`Give me radio I can go out and watch'

Live Radio, mmmmmm. Nah, I'm not talking about mere Marian chat or FM104 phone-in, 5 Live football or RTE rugger

Live Radio, mmmmmm. Nah, I'm not talking about mere Marian chat or FM104 phone-in, 5 Live football or RTE rugger. I'm not even referring to the joy of hearing Donal Dineen weaving his way through a night's music. To get the drool dripping down this page nowadays, you've got to give me radio I can go out and watch. Happily, I've been able to gorge myself in recent months, from lectures to plays to variety shows to the combination of the three that was Prairie Home Companion on tour.

This week, I was denied the option of following Richard Crowley to Israel, so I couldn't add a visual veneer to his excellent Morning Ireland reports on the Israeli election (RTE Radio 1, Monday to Friday). Some listeners might have been surprised to hear such time and resources devoted to a foregone conclusion; unfortunately, the attention can probably be attributed to a journalistic gamble that the coming of Sharon represents a grim turning point - call it Apocalypse Soon. If the Middle East is heading for what will doubtless be called "conflagration", RTE wants to be able to say: we were there.

Anyway, I wasn't, so I had to be content to join Derek Mooney on the Bull Island for Mooney Goes Wild on Waders (RTE Radio 1, Sunday). This live birdwatching extravaganza was actually radio that everyone could see, because big lumps of it were on RTE television too. But the weather was as grim as Crowley in Jerusalem, and while the incessantly, insanely cheerful Wild crew managed never to say, on-air, "If only we'd done this yesterday", (Saturday was pure gorgeous), the pictures looked like Mother Nature had gone round and sucked all the colour out of the TV cameras. (Birders, please don't write and tell me that's just the winter plumage; even the ruddy chest-feathers of the shelduck looked about as copper-toned as a 30-yearold penny.)
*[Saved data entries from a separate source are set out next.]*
/-- 70_reset_and_hazards.md R240, R249: before the first successful LOAD a CYCLE and every access of the host, a read or
a write, are refused (D20, log 3); after it each access has its own effect and no other. Power-on unloads the core (log 8)
and seeds the random source: the reference one with 0xACE1 (44_random.md R162, the spec's D19), the free one with draw 0,
which is the model's own choice (DESIGN CHOICE, log 4). -/
def Obligations.CycleBeforeLoadIsRefused : Prop :=
  (∀ s : State, s.loaded = false →
    step s = .refused .notLoaded ∧
    (∀ m : HostMove, (∀ bytes, m ≠ .load bytes) → s.perform m = .refused .notLoaded) ∧
    (∀ c : Fin 2048, s.readCell c = .refused .notLoaded) ∧ s.readRedraw = .refused .notLoaded ∧
    s.readBeep = .refused .notLoaded ∧ s.faultStatus = .refused .notLoaded) ∧
  (∀ s : State, s.loaded = true →
    (∀ (k : Fin 16) (down : Bool), ∃ t, s.perform (.setKey k down) = .next t ∧ t.key[k.val] = down ∧
      (∀ j : Fin 16, j ≠ k → t.key[j.val] = s.key[j.val]) ∧ t = { s with key := t.key }) ∧
    s.perform .clearRedraw = .next { s with redraw := false } ∧
    s.perform .consumeBeep = .next { s with beep := false } ∧ s.perform .cycle = step s ∧
    (∀ (c : Fin 2048) (x y : Nat), x < 64 → y < 32 → c.val = x + 64 * y → s.readCell c = .next (s.fb.cell x y)) ∧
    s.readRedraw = .next s.redraw ∧ s.readBeep = .next s.beep ∧
    s.faultStatus = .next (s.halted, s.faultCause.code, s.lastResult)) ∧
  (∀ (s : State) (bytes : List Byte), s.perform (.load bytes) = .next (s.load bytes).2) ∧
  (∀ junk : State, step junk.powerOn = .refused .notLoaded) ∧
  (∀ (junk : State) (n : Nat), junk.rng = .free n → junk.powerOn.rng = .free 0) ∧
  ∀ (junk : State) (r : Word), junk.rng = .reference r → junk.powerOn.rng = .reference 0xACE1

/-! ### The step -/

/-- 40_cycle.md R81 and 60_exceptions.md R219 (D14): once halted, any number of CYCLEs change nothing and report the
stored cause. -/
def Obligations.HaltedCoreStaysAsItIs : Prop :=
  ∀ (s : State) (k : Nat), s.loaded = true → s.halted = true →
    runSteps (k + 1) s = .next { s with lastResult := some (.stillHalted s.faultCause) }

/-- 40_cycle.md R82 (D17, D14): a fetch with `pc` above 0xFFE takes MemoryOutOfBounds and reports `pc`, or 0x1000 when
`pc` is 0xFFF. -/
def Obligations.FetchOutOfRangeFaults : Prop :=
  ∀ s : State, s.Running → 0xFFE < s.pc.toNat →
    step s = .next { s with
      halted := true
      faultCause := .memoryOutOfBounds
      lastResult := some (.fault (.memoryOutOfBounds (if s.pc.toNat = 0xFFF then 0x1000 else s.pc.toNat))) }

/-- 40_cycle.md R80, R83, R87: when the two bytes at `pc` decode to an instruction, the step is that instruction's
`exec`, then (unless it took a fatal fault, D14) the timer post-step and the result `Ok` (log 2). -/
def Obligations.StepRunsTheDecodedInstruction : Prop :=
  ∀ (s t : State) (i : Instr), s.Running → s.pc.toNat ≤ 0xFFE →
    decodeBytes [s.peek s.pc.toNat, s.peek (s.pc.toNat + 1)] = .ok (i, []) → exec i s = .next t →
    (t.halted = true → step s = .next t) ∧
    (t.halted = false → step s = .next { t with
      dt := if t.dt = 0 then 0 else t.dt - 1
      st := if t.st = 0 then 0 else t.st - 1
      beep := if t.st = 1 then true else t.beep
      lastResult := some .ok })

/-- 40_cycle.md R84: a word that matches no row of the opcode map changes nothing but the timers and the beep, is
reported with its address, and is met again by every later CYCLE. -/
def Obligations.UnknownOpcodeIsReportedForever : Prop :=
  ∀ (s : State) (w : Word), s.Fetches w → wordWf w = false →
    step s = .next { s with
      dt := if s.dt = 0 then 0 else s.dt - 1
      st := if s.st = 0 then 0 else s.st - 1
      beep := if s.st = 1 then true else s.beep
      lastResult := some (.unknownOpcode s.pc w) } ∧
    ∀ k : Nat, ∃ t : State, runSteps (k + 1) s = .next t ∧
      t = { s with dt := t.dt, st := t.st, beep := t.beep, lastResult := some (.unknownOpcode s.pc w) }

/-- 40_cycle.md R80, R86 (log 1): an instruction always answers a next state, and so does the step of a loaded core:
nothing in the machine ends a run. -/
def Obligations.LoadedStepAlwaysAnswersNext : Prop :=
  (∀ (i : Instr) (s : State), ∃ t, exec i s = .next t) ∧ ∀ s : State, s.loaded = true → ∃ t, step s = .next t

/-- 10_state.md R14, R25, R27, 44_random.md R162: every step keeps the invariant: memory canonical, `pc` at most
0x10FE, every stack entry at most 0x1000, the halt latch set exactly when a cause is recorded, the reference
generator not zero. -/
def Obligations.EveryStepKeepsTheInvariant : Prop :=
  ∀ s t : State, s.Inv → step s = .next t → t.Inv

/-- The invariant holds at reset. -/
def Obligations.InvariantHoldsAtReset : Prop := State.reset.Inv

/-- The invariant holds after every successful LOAD, of any program, over any earlier state whose random source is
legal (70_reset_and_hazards.md R241, R246). -/
def Obligations.InvariantHoldsAfterLoad : Prop :=
  ∀ (bytes : List Byte) (s t : State), s.rng.legal → s.load bytes = (.ok, t) → t.Inv

/-! ### Faults, and who may change what -/

/-- 40_cycle.md R86 and 60_exceptions.md R218 (D14): a step that ends in a fatal fault leaves everything as it was but
the halt latch, the recorded cause and the report, which agree. -/
def Obligations.FatalFaultsArePrecise : Prop :=
  ∀ s t : State, s.halted = false → step s = .next t → t.halted = true →
    ∃ f : Fault, t = { s with halted := true, faultCause := f.cause, lastResult := some (.fault f) }

/-- 60_exceptions.md R212 to R214, R220, R233: the only instructions that take a fatal fault, and when. -/
def Obligations.OnlyTheListedInstructionsFault : Prop :=
  ∀ (i : Instr) (s t : State), s.halted = false → exec i s = .next t → t.halted = true →
    (i = .ret ∧ s.sp.val = 0) ∨ (∃ nnn, i = .call nnn ∧ s.sp.val = 16) ∨
    (∃ x y n, i = .drw x y n ∧
      (0 < n.toNat ∧ 0xFFF < s.i.toNat + n.toNat - 1 ∨
        s.params.drawEdge = .fault ∧ ∃ cx cy, s.SpriteCovers x y n cx cy ∧ (63 < cx ∨ 31 < cy))) ∨
    (∃ x, i = .ldBVx x ∧ 0xFFF < s.i.toNat + 2) ∨
    ∃ x : RegIdx, (i = .stRegs x ∨ i = .ldRegs x) ∧ 0xFFF < s.i.toNat + x.val

/-- 40_cycle.md R85: the new `pc` of each of the four classes of instruction that completes. That the target of BNNN is
not reduced is the spec's D17 (log 9). -/
def Obligations.NextPcFollowsTheClass : Prop :=
  ∀ (i : Instr) (s t : State), exec i s = .next t → t.halted = false →
    (pcClass i = .sequential → t.pc = s.pc + 2) ∧
    (pcClass i = .skip → t.pc = s.pc + 4 ∨ t.pc = s.pc + 2) ∧
    (pcClass i = .stall → t.pc = s.pc + 2 ∨ t.pc = s.pc) ∧
    (pcClass i = .direct →
      (∃ nnn, (i = .jp nnn ∨ i = .call nnn) ∧ t.pc = nnn.zeroExtend 16) ∨
      (∃ nnn, i = .jpV0 nnn ∧ t.pc.toNat = nnn.toNat + s.v[0].toNat) ∨
      (i = .ret ∧ ∃ k : Fin 16, s.sp.val = k.val + 1 ∧ t.pc = s.stack[k.val]))

/-- 20_memory.md R46: no instruction but FX33 and FX55 changes memory. -/
def Obligations.OnlyStoresWriteMemory : Prop :=
  ∀ (i : Instr) (s t : State), exec i s = .next t → (∀ x, i ≠ .ldBVx x) → (∀ x, i ≠ .stRegs x) → t.mem = s.mem

/-- 10_state.md R20, R21: no instruction but 00E0 and DXYN changes the framebuffer or `redraw`. -/
def Obligations.OnlyDisplayInstructionsWriteTheDisplay : Prop :=
  ∀ (i : Instr) (s t : State), exec i s = .next t → i ≠ .cls → (∀ x y n, i ≠ .drw x y n) →
    t.fb = s.fb ∧ t.redraw = s.redraw

/-- 10_state.md R15, R16: no instruction but 2NNN and 00EE moves `sp`, and no instruction but 2NNN changes a stack
entry. That 00EE leaves the entry it pops as it was is the spec's D13 (DESIGN CHOICE, log 13). -/
def Obligations.OnlyCallAndReturnTouchTheStack : Prop :=
  ∀ (i : Instr) (s t : State), exec i s = .next t → (∀ nnn, i ≠ .call nnn) →
    t.stack = s.stack ∧ (i ≠ .ret → t.sp = s.sp)

/-- 10_state.md R13, R17, R18 and 44_random.md R161: `I` is written only by ANNN, FX1E, FX29, FX55 and FX65, `DT` only
by FX15, `ST` only by FX18, and the random source moves only with CXNN. -/
def Obligations.OnlyTheirInstructionsWriteSpecialRegisters : Prop :=
  ∀ (i : Instr) (s t : State), exec i s = .next t →
    ((∀ nnn, i ≠ .ldI nnn) → (∀ x, i ≠ .addIVx x) → (∀ x, i ≠ .ldFVx x) → (∀ x, i ≠ .stRegs x) →
      (∀ x, i ≠ .ldRegs x) → t.i = s.i) ∧
    ((∀ x, i ≠ .ldDtVx x) → t.dt = s.dt) ∧ ((∀ x, i ≠ .ldStVx x) → t.st = s.st) ∧
    ((∀ x nn, i ≠ .rnd x nn) → t.rng = s.rng)

/-- 10_state.md R11, R12: an instruction changes no general register but its primary destination and, for the seven
flag-writing instructions, VF. -/
def Obligations.OnlyDestinationsAndTheFlagChange : Prop :=
  ∀ (i : Instr) (s t : State) (r : RegIdx), exec i s = .next t → writesReg r i = false →
    (writesFlag i = true → r ≠ 15) → t.v[r.val] = s.v[r.val]

/-- 10_state.md R12: an instruction that writes VF as a flag and completes leaves it 0 or 1, unless VF is also its
primary destination. -/
def Obligations.FlagWritersLeaveZeroOrOne : Prop :=
  ∀ (i : Instr) (s t : State), exec i s = .next t → t.halted = false → writesFlag i = true →
    writesReg 15 i = false → t.v[15] = 0 ∨ t.v[15] = 1

/-- 10_state.md R21 to R23, R29: no step changes the keypad or the parameters or unloads the core, and no step clears
`redraw` or `beep`. -/
def Obligations.StepLeavesTheHostsStateAlone : Prop :=
  ∀ s t : State, step s = .next t →
    t.key = s.key ∧ t.params = s.params ∧ t.loaded = s.loaded ∧ (s.redraw = true → t.redraw = true) ∧
    (s.beep = true → t.beep = true)

/-- Every move of the host and the core keeps the invariant (70_reset_and_hazards.md R249, 10_state.md R27, R29). -/
def Obligations.EveryMoveKeepsTheInvariant : Prop :=
  ∀ (m : HostMove) (s t : State), s.Inv → s.perform m = .next t → t.Inv

/-- 60_exceptions.md R219, R223 (D14, D20): of all moves only a successful LOAD leaves the halted state. -/
def Obligations.OnlyLoadLeavesTheHalt : Prop :=
  ∀ (m : HostMove) (s t : State), s.halted = true → s.perform m = .next t →
    (t.halted = false ↔ ∃ bytes : List Byte, bytes.length ≤ 3584 ∧ m = .load bytes)

/-! ### Encoding -/

/-- 30_encoding.md R60 to R64: decoding what the encoder writes gives the instruction back, whole, and the bytes that
follow. -/
def Obligations.DecodeOfEncodeIsTheInstruction : Prop :=
  ∀ (i : Instr) (rest : List Byte), decodeBytes (encode i ++ rest) = .ok (i, rest)

/-- 30_encoding.md R63: an instruction has one word only: what decodes to it is what the encoder writes. -/
def Obligations.EncodeOfDecodeIsTheWord : Prop :=
  ∀ (w : Word) (i : Instr), decodeWord w = .ok i → encodeWord i = w

/-- 30_encoding.md R63 to R65 (D1): the decoder accepts exactly the words that a row of the mask-and-match map fits, and
refuses the others by name. -/
def Obligations.DecoderAcceptsExactlyTheMap : Prop :=
  ∀ w : Word, (wordWf w = true → ∃ i, decodeWord w = .ok i) ∧
    (wordWf w = false → decodeWord w = .error (.unknownOpcode w))

/-- 30_encoding.md R63: no two rows of the opcode map fit one word. -/
def Obligations.NoTwoRowsFitOneWord : Prop :=
  ∀ (w : Word) (r q : OpcodeRow), r ∈ opcodeMap → q ∈ opcodeMap → r.fits w = true → q.fits w = true → r = q

/-- 30_encoding.md R65 (D1): the words that are no instruction, family by family, in the arithmetic of the word. -/
def Obligations.UnknownWordsAreTheListedOnes : Prop :=
  ∀ w : Word, wordWf w = false ↔
    (w.toNat / 4096 = 0x0 ∧ w ≠ 0x00E0 ∧ w ≠ 0x00EE) ∨
    (w.toNat / 4096 = 0x5 ∧ w.toNat % 16 ≠ 0) ∨
    (w.toNat / 4096 = 0x8 ∧ w.toNat % 16 ∈ [0x8, 0x9, 0xA, 0xB, 0xC, 0xD, 0xF]) ∨
    (w.toNat / 4096 = 0x9 ∧ w.toNat % 16 ≠ 0) ∨
    (w.toNat / 4096 = 0xE ∧ w.toNat % 256 ∉ [0x9E, 0xA1]) ∨
    (w.toNat / 4096 = 0xF ∧ w.toNat % 256 ∉ [0x07, 0x0A, 0x15, 0x18, 0x1E, 0x29, 0x33, 0x55, 0x65])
Before the tide could retreat too much further, I carefully disguised myself as a bird-nerd (amazing how easy it is when the binoculars and field guide are always beside the hall door) and headed for the causeway to see for myself. Sure enough, the posh telescopes - being shared with the crowds by the Birdwatch Ireland faithful - offered images that put RTE to shame. As for Mooney, as one of his interviewees bluntly put it, he looks a lot better on television than he does on the radio. Moreover, as usual, when the possibility loomed of a discussion about potential threats from development to areas adjacent to this delicate ecosystem, he seemed unwilling or unable to allow the environment to be politicised.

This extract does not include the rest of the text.